The Last Word in RAID, Too?
One of the most exciting features about ZFS is RAID-Z. A modern hard disk is a device with a fairly boring interface. It’s an array of fixed-size blocks that can be read from or written to. Since RAID is typically implemented close to the block layer (often in hardware, transparently to the operating system), RAID devices also expose this interface. In a RAID-5 array with three disks, writing a block would involve storing the block on disk 1, and the result of XOR-ing the block with a corresponding one from disk 2 on disk 3. This plan has two associated problems:
- If you’re lucky, you can guarantee atomic writes on a single disk, but it’s almost impossible to get atomic writes on a group of disks. If something fails between writing the first block and the checksum, the system will contain nonsense for that block index on all disks. Modern RAID controllers get around this problem by storing writes in nonvolatile RAM until they receive confirmation from the disk that the data is safely stored.
- In the above scenario, writing one block on disk 1 requires that you then read a block from disk 2 and store the checksum on disk 3. This extra read operation in the middle of every write can be expensive.
So what does RAID-Z do differently? For one thing, a RAID-Z array isn’t quite as stupid as a RAID array; it has some awareness of what’s stored on it. The key ingredient is the variable-stripe width. With existing RAID implementations, stripes are either 1 byte (for example, every odd byte would be written to disk 1, every even byte to disk 2, and the parity byte to disk 3), or block-width. In ZFS, the stripe size is determined by the size of the write. Every time you write to the disk, you write a complete stripe.
This design eliminates both of the problems mentioned above. Since ZFS is transactional, a stripe is either written correctly and the metadata updated, or it isn’t.

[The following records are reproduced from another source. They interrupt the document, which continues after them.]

-- ==== Sys2Proof/Machine/Cross.lean ====
section
/-! DEFINITION. Boundary crossing cells: the four-phase resync, pointer loads and checks, fences, islands and the end
of trim (R140 to R162). -/

set_option Elab.async false

namespace Sys2Proof.Machine
open Sys2Proof

/-! ### The four-phase resync (R155 to R158) -/

/-- The half of a cell that `wr` names: the write half, in the neighbour, or the read half. -/
def Cell.half (k : Cell) (wr : Bool) : Half := if wr then k.wr else k.rd
/-- A half of a cell changed. -/
def Cell.withHalf (k : Cell) (wr : Bool) (h : Half) : Cell := if wr then { k with wr := h } else { k with rd := h }
/-- Neither half is in a resync. -/
def Cell.idle (k : Cell) : Bool := !k.rd.busy && !k.wr.busy && !k.rd.req && !k.wr.req

/-- A half stops writing or presenting: ready 0 or valid 0 on its lanes (R155). -/
def Cell.quiet (k : Cell) (wr : Bool) : Cell := k.eachLane (if wr then XLane.stopWrite else XLane.stopRead)

/-- A half sets its pointers for the target mode: 0 for DECOUPLED, kept for TETHERED and FENCED (R155).  The read half
clears its slots with them: R155 says so of the responder, and the words are those that R156 discards (DEDUCED, log 65). -/
def Cell.settle (k : Cell) (wr : Bool) : Cell :=
  let k1 := if wr then k else k.eachLane XLane.clear
  if k.target = .decoupled then k1.eachLane (if wr then XLane.zeroWrite else XLane.zeroRead) else k1

/-- Phase 1 by the read half: a resync to `m`, or `m` waits behind the one in progress (R157). -/
def Cell.begin (k : Cell) (m : XMode) : Cell :=
  if k.idle then { (k.quiet false) with target := m, rd := { k.rd with req := true, busy := true } }
  else { k with waiting := some m }

/-- The read half takes its cell to mode `m`, unless the cell is there or on its way there. -/
def Cell.aim (k : Cell) (m : XMode) : Cell :=
  if k.idle then (if k.rd.mode = m ∧ k.wr.mode = m then k else k.begin m)
  else if k.waiting.getD k.target = m then k else k.begin m

/-- Phase 1 for a reset or clock stop of the half that `wr` names: the target is the mode in force, or the target of
the resync in progress (R155, R157). -/
def Cell.stopHalf (k : Cell) (wr : Bool) : Cell :=
  let k1 := if k.idle then { k with target := k.rd.mode } else k
  (k1.quiet wr).withHalf wr { (k1.half wr) with req := true, busy := true }

/-- Phase 2 at the half that `wr` names. -/
def Cell.reqSeen (k : Cell) (wr : Bool) : Cell :=
  let h := k.half wr
  if (k.half (!wr)).req && !h.ack then ((k.quiet wr).settle wr).withHalf wr { h with busy := true, ack := true } else k

/-- Phase 3 at the half that `wr` names. -/
def Cell.ackSeen (k : Cell) (wr : Bool) : Cell :=
  let h := k.half wr
  if h.req && (k.half (!wr)).ack then (k.settle wr).withHalf wr { h with req := false } else k

/-- The half enters the target mode, when its own and its partner's signals are all 0 (R157). -/
def Cell.enter (k : Cell) (wr : Bool) : Cell :=
  let h := k.half wr
  let p := k.half (!wr)
  if h.busy && !h.req && !h.ack && !p.req && !p.ack then k.withHalf wr { h with busy := false, mode := k.target } else k

/-- Phase 4 at the half that `wr` names: the responder lowers ACK and enters the target mode; the counts of words start
anew (R156). -/
def Cell.reqLowSeen (k : Cell) (wr : Bool) : Cell :=
  let h := k.half wr
  if h.ack && !(k.half (!wr)).req then ((k.eachLane XLane.recount).withHalf wr { h with ack := false }).enter wr else k

/-- The end at the half that `wr` names. -/
def Cell.ackLowSeen (k : Cell) (wr : Bool) : Cell := if (k.half (!wr)).ack then k else k.enter wr

/-- A resync has just ended: both halves are at rest; a waiting target begins the next (R157). -/
def Cell.next (k : Cell) : Cell :=
  match k.waiting with
  | some m => if k.idle then ({ k with waiting := none }).begin m else k
  | none => k

/-- Both halves put in a mode with no handshake: where the clock of one is held low until an arm, it can take no part in one
(DEDUCED from R51, R140 and R514, log 96). -/
def Cell.force (k : Cell) (m : XMode) : Cell :=
  { ((k.quiet true).quiet false) with
    rd := { mode := m, ptr := k.rd.ptr }, wr := { mode := m, ptr := k.wr.ptr }, target := m, waiting := none }

/-- The supply of the half that `wr` names goes off: isolation presents its REQ as 1 and its ACK as 0, and what it held is
lost; the slots are in the read half (R148, R157). -/
def Cell.isolate (k : Cell) (wr : Bool) : Cell :=
  { ((if wr then k.quiet true else { k with lanes := [] } : Cell).withHalf wr { req := true, busy := true, dark := true }) with
    target := .fenced, waiting := none }

/-- A half whose supply has returned resyncs with its partner (R157, R160): the resync that isolation held in phase 2 goes on to
the target `m`. -/
def Cell.rejoin (k : Cell) (m : XMode) : Cell :=
  let k1 := { k with target := m, waiting := none, rd := { k.rd with dark := false }, wr := { k.wr with dark := false } }
  (k1.settle true).settle false

/-- The cell goes to mode `m` between arms (R158 to R160). -/
def Cell.turn (k : Cell) (m : XMode) : Cell :=
  let k1 := { k with reopen := false }
  if k.rd.dark || k.wr.dark then k1.rejoin m else k1.aim m

/-- The supply of the half that `wr` names has returned, and its partner has none, or no clock: it stands FENCED, and a partner
that already answers its REQ completes that resync (R160). -/
def Cell.relit (k : Cell) (wr partnerOn : Bool) : Cell :=
  if (k.half wr).dark = false then k
  else if !partnerOn then k.withHalf wr { mode := .fenced, ptr := (k.half wr).ptr }
  else if (k.half (!wr)).busy then k.rejoin .fenced
  else k.force .fenced

/-- Both supplies of a cell are on at an arm, and a half still stands as isolation left it: the cell is as the halt leaves the
others, both halves with REQ and ACK (R157, R158). -/
def Cell.relitBoth (k : Cell) : Cell :=
  let h (x : Half) : Half := { x with mode := .fenced, req := true, ack := true, busy := true, dark := false }
  { k with rd := h k.rd, wr := h k.wr, target := .fenced, waiting := none }

/-- The cells of the edge of region `n`, inbound and outbound, as keys (region of the read half, its edge). -/
def State.edgeCells (s : State) (n e : Nat) : List (Nat × Nat) :=
  match s.neighbour n e with
  | some m => [(n, e), (m, opposite e)]
  | none => []

/-- Every cell of region `n`, inbound and outbound. -/
def State.cellsAt (s : State) (n : Nat) : List (Nat × Nat) := edges.flatMap (s.edgeCells n)

/-- Both regions of a cell are clocked. -/
def State.cellClocked (s : State) (n e : Nat) : Bool :=
  s.clocked n && (match s.neighbour n e with | some m => s.clocked m | none => false)

/-- The region whose clock the half that `wr` names runs on. -/
def State.halfRegion (s : State) (n e : Nat) (wr : Bool) : Nat := if wr then (s.neighbour n e).getD n else n

/-- One event of a resync of the inbound cell of region `n` on edge `e`, and the count of a completed resync. -/
def State.resync (s : State) (n e : Nat) (f : Cell → Cell) : State :=
  let k := f (s.c n e)
  let done := !(s.c n e).idle && k.idle
  (s.modC n e fun _ => if done then k.next else k).when done fun t => t.inc .XING_RESYNCS n

/-- The crossings of region `n` go to FENCED by a resync, or by the one that follows the one in progress (R51, R157, R158); a
crossing whose partner half has no supply is FENCED. -/
def State.fenceAll (s : State) (n : Nat) : State :=
  s.each (s.cellsAt n) fun t x => t.modC x.1 x.2 fun k => if k.rd.dark || k.wr.dark then k else k.aim .fenced

/-- Every crossing of region `n` that can resync is FENCED. -/
def State.allFenced (s : State) (n : Nat) : Bool :=
  (s.cellsAt n).all fun x => !s.cellClocked x.1 x.2 || ((s.c x.1 x.2).idle && (s.c x.1 x.2).rd.mode == .fenced)

/-- The halves of region `n` lose their supply behind isolation (R157). -/
def State.isolateCells (s : State) (n : Nat) : State :=
  s.each edges fun t e => match t.neighbour n e with
    | some m => (t.modC n e fun k => k.isolate false).modC m (opposite e) fun k => k.isolate true
    | none => t

/-! ### Fences (R159) -/

/-- Edge `e` of region `n` is fenced by either side's command. -/
def State.fenced (s : State) (n e : Nat) : Bool :=
  bit (s.rd .XING_FENCE n) e || (match s.neighbour n e with
    | some m => bit (s.rd .XING_FENCE m) (opposite e)
    | none => false)

/-- The crossings of region `n` whose fence was withdrawn while a clock stood resync into DECOUPLED where both regions are clocked
again, unless a fence command holds the edge (R158, R159). -/
def State.reopenCells (s : State) (n : Nat) : State :=
  s.each ((s.cellsAt n).filter fun x => s.cellClocked x.1 x.2 && !s.fenced x.1 x.2 && (s.c x.1 x.2).reopen) fun t x =>
    t.modC x.1 x.2 fun k => k.turn .decoupled

/-- The region that the half `wr` of a cell belongs to has its supply: its router sub-domain is powered. -/
def State.supplied (s : State) (n e : Nat) (wr : Bool) : Bool := s.routerOn (if wr then (s.neighbour n e).getD n else n)

/-- The crossings of region `n` after its return from OFF (R158, R160): DECOUPLED where the neighbour is clocked, FENCED where a
fence command holds the edge or the neighbour is not clocked. -/
def State.joinCells (s : State) (n : Nat) : State :=
  s.each (s.cellsAt n) fun t x => t.modC x.1 x.2 fun k =>
    if t.cellClocked x.1 x.2 then k.turn (if t.fenced x.1 x.2 then .fenced else .decoupled)
    else
      let wr := x.1 != n
      k.relit wr (t.supplied x.1 x.2 (!wr))

/-- Applies a change of XING_FENCE of region `n` from `old` to `new`.  An edge that the other side still fences stays FENCED
(DESIGN CHOICE: R159 does not say, log 66); a withdrawn fence waits for the clocks of both regions. -/
def State.applyFence (s : State) (n old new : Nat) : State :=
  (s.wr .XING_FENCE new n).each edges fun t e =>
    if bit old e == bit new e then t
    else t.each (t.edgeCells n e) fun u x =>
      if t.fenced n e then u.modC x.1 x.2 fun k =>
        if k.rd.dark || k.wr.dark then { k with reopen := false } else { k with reopen := false }.aim .fenced
      else u.modC x.1 x.2 fun k => if t.cellClocked n e then k.turn .decoupled else { k with reopen := true }

/-! ### Islands (R142, R143) -/

/-- Region `n` is joined to its neighbour on edge `e` by TETHERED crossings. -/
def State.joined (s : State) (n e : Nat) : Bool := (s.neighbour n e).isSome && (s.c n e).rd.mode == .tethered

/-- The neighbours joined to region `n` among `nodes`. -/
def State.joinedTo (s : State) (nodes : List Nat) (n : Nat) : List Nat :=
  (edges.filter (s.joined n)).filterMap fun e => (s.neighbour n e).filter nodes.contains

/-- Breadth-first levels from a frontier: the regions reached and the number of levels. -/
def State.reach (s : State) (nodes : List Nat) : Nat → List Nat → List Nat → Nat → List Nat × Nat
  | 0, seen, _, d => (seen, d)
  | fuel + 1, seen, front, d =>
    let next := ((front.flatMap (s.joinedTo nodes)).filter fun x => !seen.contains x).dedup
    if next = [] then (seen, d) else State.reach s nodes fuel (seen ++ next) next (d + 1)

/-- The islands of a set of regions in ascending order: anchor and diameter of each. -/
def State.islandsOf (s : State) (nodes : List Nat) : Nat → List Nat → List (Nat × Nat)
  | 0, _ => []
  | _ + 1, [] => []
  | fuel + 1, n :: rest =>
    let p := s.reach nodes nodes.length [n] [n] 0
    (n, p.2) :: State.islandsOf s nodes fuel (rest.filter fun x => !p.1.contains x)

/-- The clocked regions of group `g` (R143): present, not excluded, clocked and not detached. -/
def State.clockedRegions (s : State) (g : Nat) : List Nat :=
  (s.groupRegions g).filter fun n => s.clocked n && !s.on .REGION_DETACHED n

/-- The Conductor computes the islands of group `g` and their objects (R143). -/
def State.setIslands (s : State) (g : Nat) : State :=
  let nodes := s.clockedRegions g
  let l := s.islandsOf nodes nodes.length nodes
  ((s.modG g fun x => { x with islands := l, islandsDue := false }).wr .GROUP_ANCHOR (nodes.headD 0xFFFF) g).wr
    .GROUP_DIAMETER (maxOf (l.map (·.2))) g

/-- A crossing of region `n` has left TETHERED between arms: the islands of its group are due (R143). -/
def State.islandsDueAt (s : State) (n : Nat) : State :=
  let g := s.groupOf (fieldOf n)
  s.when (g != 0xFF) fun t => t.modG g fun x => { x with islandsDue := true }

/-! ### Commands -/

/-- The cell exists, and the half that `wr` names has a clock and takes part in resyncs. -/
def State.halfLive (s : State) (n e : Nat) (wr : Bool) : Bool :=
  decide (e < 4) && (s.neighbour n e).isSome && s.clocked (s.halfRegion n e wr) && !((s.c n e).half wr).dark

/-- The half that `wr` names has raised REQ for a clock stop that has not ended (R155, R176, R187). -/
def State.halfStopping (s : State) (n e : Nat) (wr : Bool) : Bool :=
  let m := s.halfRegion n e wr
  (s.r m).tripStop || match s.stop.cur with
    | some x => x.region == m && decide (x.order = 4 ∨ x.order = 5)
    | none => false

If the hardware fails mid-write, then that write will fail, but existing data on the disk won’t be affected. Similarly, because the stripe contains only the data being written, you never need to read anything back from the disk to perform a write.
RAID-Z is only possible because of the new layering structure in ZFS. You can repair a RAID-5 volume when a disk fails by going through and saying "XOR-ing all of the bits at index 0 on each disk together gives 0, so what must our missing disk have contained?" With RAID-Z, this is impossible. Instead, you have to traverse the filesystem metadata. A RAID controller that appears to be a block device wouldn’t be able to do this. One added bonus is that a hardware RAID controller has to reconstruct the entire disk—even blocks that haven’t been used—when conducting a repair, while a RAID-Z set only needs to reconstruct used blocks.
While it isn’t part of RAID-Z, ZFS includes one more feature that helps eliminate the problems of data corruption: Because every block stores an SHA256 hash, a damaged sector on disk will show up as containing errors even if the disk controller doesn’t notice it. This is an advantage over existing RAID implementations. With RAID-5, for example, you can restore an entire volume, but if a single sector on a disk breaks, all the disk can tell is that an error exists. A RAID-Z volume can tell you which disk contains the error (the one whose block doesn’t match the hash), and so can reconstruct the data from the others. This also serves as an early warning that a disk is likely to fail.
With all this variable stripe size, you may wonder what happens when a stripe is smaller than an allocation unit. The answer is simple: Instead of computing parity, ZFS simply mirrors the data.
One thing I’ve found particularly interesting about ZFS is that it will perform much better on a block device that has a low cost for random reads. It’s almost as if the designers had flash, rather than hard disks, in their minds.